[PATCH] D36059: [memops] Add a new pass to inject fast-path code for specific library function calls.

Chandler Carruth via Phabricator via llvm-commits llvm-commits at lists.llvm.org
Sun Jul 30 06:15:40 PDT 2017


chandlerc created this revision.
Herald added subscribers: eraman, mgorny, mcrosier, mehdi_amini, sanjoy.

The initial motivation is providing fast, inline paths for memset and
memcpy with a dynamic size when that size happens to be small. Because
LLVM is *very* good at forming memset and memcpy out of raw loops and
many other constructs, it is especially important that these remain fast
even when used in circumstances where the library function call overhead
is unacceptably large.

The first attempt at addressing this was https://reviews.llvm.org/D35750, but that proved to only
exacerbate the issue rather than fixing it.

It turns out, at least for x86, we can emit a very minimal loop behind
a dynamic test on the size and dramatically improve the performance of
sizes that happen to be small.

To make all of this work *well* requires a lot of careful logic:

- We need to analyze and discover scaling of the size fed to memset and memcpy.
- We can't widen past the alignment.
- We need to emit any loop with *exactly* the right IR to get efficient lowering from the backend.
- It needs to run quite late to not be perturbed by other passes that try to "optimize" the loop.
- We need to avoid this in optsize and minsize functions.
- We need to generate checks for zero-length operations before the loop. This ends up being an even faster path.
- But we need to not generate *redundant* checks which means adding a mini predicate analysis just to find existing zero checks. It turns out these are incredibly common because so many of these routines are created out of loops which we have already extracted just such a predicate from.

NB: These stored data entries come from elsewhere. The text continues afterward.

-- ==== Sys2Proof/Certificates/Slice0/Obligations.lean ====
section
/-! DEFINITION. The statements for the provers, family by family. -/

open Sys2Proof Sys2Proof.Machine

/-! ### The step, the queue and the whole machine -/

/-- A step runs the command at the front of the queue, on the module with the rest of the queue. -/
def Obligations.StepRunsFront : Prop :=
  ∀ (c : Instr) (rest : List Instr) (s : State),
    step { s with pending := c :: rest } = exec c { s with pending := rest }

/-- On an empty queue a step is one tick of the timebase (the model's choice, log entry 1): the count advances by 1 while
the PLL is locked (R215), but for a tick that the frequency correction inserts or drops (R223), and stands while it is not.
Nothing leaves the module, and while the palettes have accepted nothing that waits, memory stands and no register changes
but the counters of beats and ticks. -/
def Obligations.EmptyQueueTicks : Prop :=
  ∀ s : State, s.pending = [] → s.running = true →
    ∃ t, step s = .next t ∧ t.pending = [] ∧ t.routes = s.routes ∧ t.fuses = s.fuses ∧ t.out = s.out
      ∧ (s.settledBanks = true → memoryKept s t
          ∧ fieldsKeptBut (uncoreFields ++ counterFields ++ [PMC_TD_COUNT, PMC_TD_BEATS_COUNT]) s t)
      ∧ (s.units.tb.locked = false → t.units.tb = s.units.tb)
      ∧ (s.units.tb.locked = true → s.units.tb.count ≠ t.units.tb.count → t.units.tb.count = s.units.tb.count + 1)
      ∧ (s.units.tb.locked = true → s.fld TB_STATUS_STATE ≠ 3 → s.fld TB_STATUS_STATE ≠ 4 →
          -(2 ^ 40 : Int) < s.units.tb.acc → t.units.tb.count = s.units.tb.count + 1)

/-- What reset leaves: a sound state (the invariant of StepKeepsSound), no atelier, READY 0 and STAGE 0 (R406, R409, R426),
and of the reset values that the register tables give (R12) these. Where the spec leaves a point open or to be inferred,
this is the model's choice of log entry 5. -/
def Obligations.ResetState : Prop :=
  State.reset.sound = true ∧ State.reset.pending = [] ∧ State.reset.out = [] ∧ State.reset.inReset = false
    ∧ State.reset.units.tb.count = 0 ∧ State.reset.units.tb.locked = false
    ∧ (List.range 16).all (fun a => !State.reset.exists a) = true
    ∧ State.reset.on CMC_STATUS_READY = false ∧ State.reset.fld CMC_STATUS_STAGE = 0
    ∧ State.reset.fld PAL_CTL_SCRUB_INTERVAL 29 = 0x100 ∧ State.reset.on PAL_CTL_SCRUB_EN 29 = true
    ∧ State.reset.on PAL_CTL_EN 29 = false

/-- A command answers a next state exactly when its operands have the shape of its event; else it stops with the fault
illFormed. It leaves the queue of waiting commands alone. Where the spec leaves a point open or to be inferred, this is the
model's choice of log entries 8 and 10. -/
def Obligations.ExecAnswers : Prop :=
  ∀ (i : Instr) (s : State), (i.wellFormed = true → ∃ t, exec i s = .next t ∧ t.pending = s.pending)
    ∧ (i.wellFormed = false → ∃ m, exec i s = .fault (.illFormed m))

/-- Every table of the state stays in its canonical form, over every command and every tick: memory lists rising addresses
of palettes and stacks and no byte that reads as unwritten, and no register holds a bit that it does not implement (R11). -/
def Obligations.StepKeepsSound : Prop :=
  ∀ s t : State, s.sound = true → step s = .next t → t.sound = true
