-- ==== Sys2Proof/Laws/FootRegs.lean ====
section
/-! SUPPORT. The footprints of the actions of Regs. -/

namespace Sys2Proof.Machine

variable {s₀ : State}

def recordLocked_foot : Foot := [.fld HOST_LOCKED_COUNT, .fld HOST_LOCKED_LOG_ADDR, .fld HOST_LOCKED_LOG_VALID, .fld HOST_LOCKED_LOG_OVERRUN]
theorem recordLocked_within {F : Foot} (hF : recordLocked_foot ⊆ F) (p a : Nat) : Within F (recordLocked p a : Act s₀ Unit) := by
  simp only [recordLocked_foot, List.cons_subset, List.nil_subset, and_true] at hF
  obtain ⟨_, _, _, _⟩ := hF
  unfold recordLocked
  repeat' first
    | with_reducible
        first
        | intro _ | exact within_pure _ | exact within_setF _ _ _ _ ‹_› | exact within_countUp _ _ _ _ ‹_›
        | refine within_bind ?_ fun _ => ?_ | refine within_logFirst _ _ _ _ ‹_› ‹_› ?_ | split | dsimp only

def setConfig_foot : Foot := [.part .host]
theorem setConfig_within {F : Foot} (hF : setConfig_foot ⊆ F) (p dw : Nat) (v : BitVec 32) : Within F (setConfig p dw v : Act s₀ Unit) := by
  simp only [setConfig_foot, List.cons_subset, List.nil_subset, and_true] at hF
  unfold setConfig
  repeat' first
    | with_reducible
        first
        | intro _ | exact within_pure _ | refine within_bind ?_ fun _ => ?_ | split | dsimp only
    | exact within_change _ fun u p => by cases p <;> first | exact .inl rfl | exact .inr ‹_› | (refine .inl ?_; simp only [Part.same]; repeat' split) <;> rfl

def logAdvisory_foot : Foot := setConfig_foot
theorem logAdvisory_within {F : Foot} (hF : logAdvisory_foot ⊆ F) (p : Nat) : Within F (logAdvisory p : Act s₀ Unit) := by
  simp only [logAdvisory_foot] at hF
  unfold logAdvisory
  repeat' first
    | with_reducible
        first
        | intro _ | exact setConfig_within ‹_› .. | exact within_pure _ | refine within_bind ?_ fun _ => ?_ | split
        | dsimp only

def recordDenied_foot : Foot := [.fld HOST_DENIED_COUNT, .fld HOST_DENIED_LOG_WRITE, .fld HOST_DENIED_LOG_ADDR, .fld HOST_DENIED_LOG_VALID, .fld HOST_DENIED_LOG_OVERRUN] ++ logAdvisory_foot
theorem recordDenied_within {F : Foot} (hF : recordDenied_foot ⊆ F) (p : Nat) (write : Bool) (a : Nat) : Within F (recordDenied p write a : Act s₀ Unit) := by
  simp only [recordDenied_foot, List.append_subset, List.cons_subset, List.nil_subset, and_true, and_assoc] at hF
  obtain ⟨_, _, _, _, _, _⟩ := hF
  unfold recordDenied
  repeat' first
    | with_reducible
        first
        | intro _ | exact logAdvisory_within ‹_› .. | exact within_pure _ | exact within_setF _ _ _ _ ‹_›
        | exact within_countUp _ _ _ _ ‹_› | refine within_bind ?_ fun _ => ?_ | refine within_ite ?_ ?_
        | refine within_logFirst _ _ _ _ ‹_› ‹_› ?_ | split | dsimp only

def recordNarrow_foot : Foot := [.fld HOST_NARROW_COUNT]
theorem recordNarrow_within {F : Foot} (hF : recordNarrow_foot ⊆ F) (p : Nat) : Within F (recordNarrow p : Act s₀ Unit) := by
  simp only [recordNarrow_foot, List.cons_subset, List.nil_subset, and_true] at hF
  unfold recordNarrow
  repeat' first
    | with_reducible
        first
        | intro _ | exact within_pure _ | exact within_countUp _ _ _ _ ‹_› | refine within_bind ?_ fun _ => ?_
        | split | dsimp only

/-- What a hook's register is where the command names a field's register. -/
theorem free_ofField {F : Foot} {f : Fld} {i k : Nat} (h : Touch.reg f ∈ F) {a : Nat}
    (ha : ∃ b j off, place (f.addr i k) = .reg b j off ∧ a = regAddr b j off) : F.free a := by
  obtain ⟨b, j, off, hp, rfl⟩ := ha
  exact .inl ⟨f, i, k, h, regAddr_place hp⟩

def checkedWrite_foot : Foot := recordLocked_foot ++ recordDenied_foot
theorem checkedWrite_within {F : Foot} (h : checkedWrite_foot ⊆ F) (p a : Nat) (v : Word) (hook : RegWrite → Act s₀ Unit)
    (hk : ∀ w : RegWrite, (∃ b i off, place a = .reg b i off ∧ w.addr = regAddr b i off) → Within F (hook w)) :
    Within F (checkedWrite p a v hook : Act s₀ Unit) := by
  simp only [checkedWrite_foot, List.append_subset] at h
  obtain ⟨_, _⟩ := h
  unfold checkedWrite
  refine within_bind within_now fun s => ?_
  split
  · have hw := fun w hw => hk w ⟨_, _, _, ‹_›, hw⟩
    repeat' first
      | with_reducible
          first
          | intro _ | exact recordLocked_within ‹_› .. | exact recordDenied_within ‹_› .. | exact within_pure _
          | refine within_bind ?_ fun _ => ?_ | split | dsimp only
      | exact hw _ rfl
  · exact recordDenied_within ‹_› _ _ _

theorem plainHook_within {F : Foot} {w : RegWrite} (hw : F.free w.addr) : Within F (plainHook w : Act s₀ Unit) := by
  unfold plainHook
  repeat' first
    | with_reducible
        first
        | intro _ | exact within_pure _ | exact within_emitReg _ _ _ _ ‹_› | exact within_emitAddr _ _ ‹_›
        | exact within_emitFree _ _ ‹_› | refine within_bind ?_ fun _ => ?_ | split | dsimp only

def discardRecorded_foot : Foot := recordLocked_foot
theorem discardRecorded_within {F : Foot} (hF : discardRecorded_foot ⊆ F) (w : RegWrite) : Within F (discardRecorded w : Act s₀ Unit) := by
  simp only [discardRecorded_foot] at hF
  unfold discardRecorded
  repeat' first
    | with_reducible
        first
        | intro _ | exact recordLocked_within ‹_› .. | exact within_pure _ | refine within_bind ?_ fun _ => ?_
        | split | dsimp only

end Sys2Proof.Machine
end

There is still more we should do here such as:

1. Don't emit these for cold libcalls.
2. Use value profile data (if available) to bias at least the branch weights and potentially the actual sizes.

However, for at least a few benchmarks here that end up hitting this very hard,
I'm seeing between 20% and 50% improvements already. Naturally, I'll be
gathering more data both on performance impact and code size impact, but
I wanted to go ahead and get this out for review.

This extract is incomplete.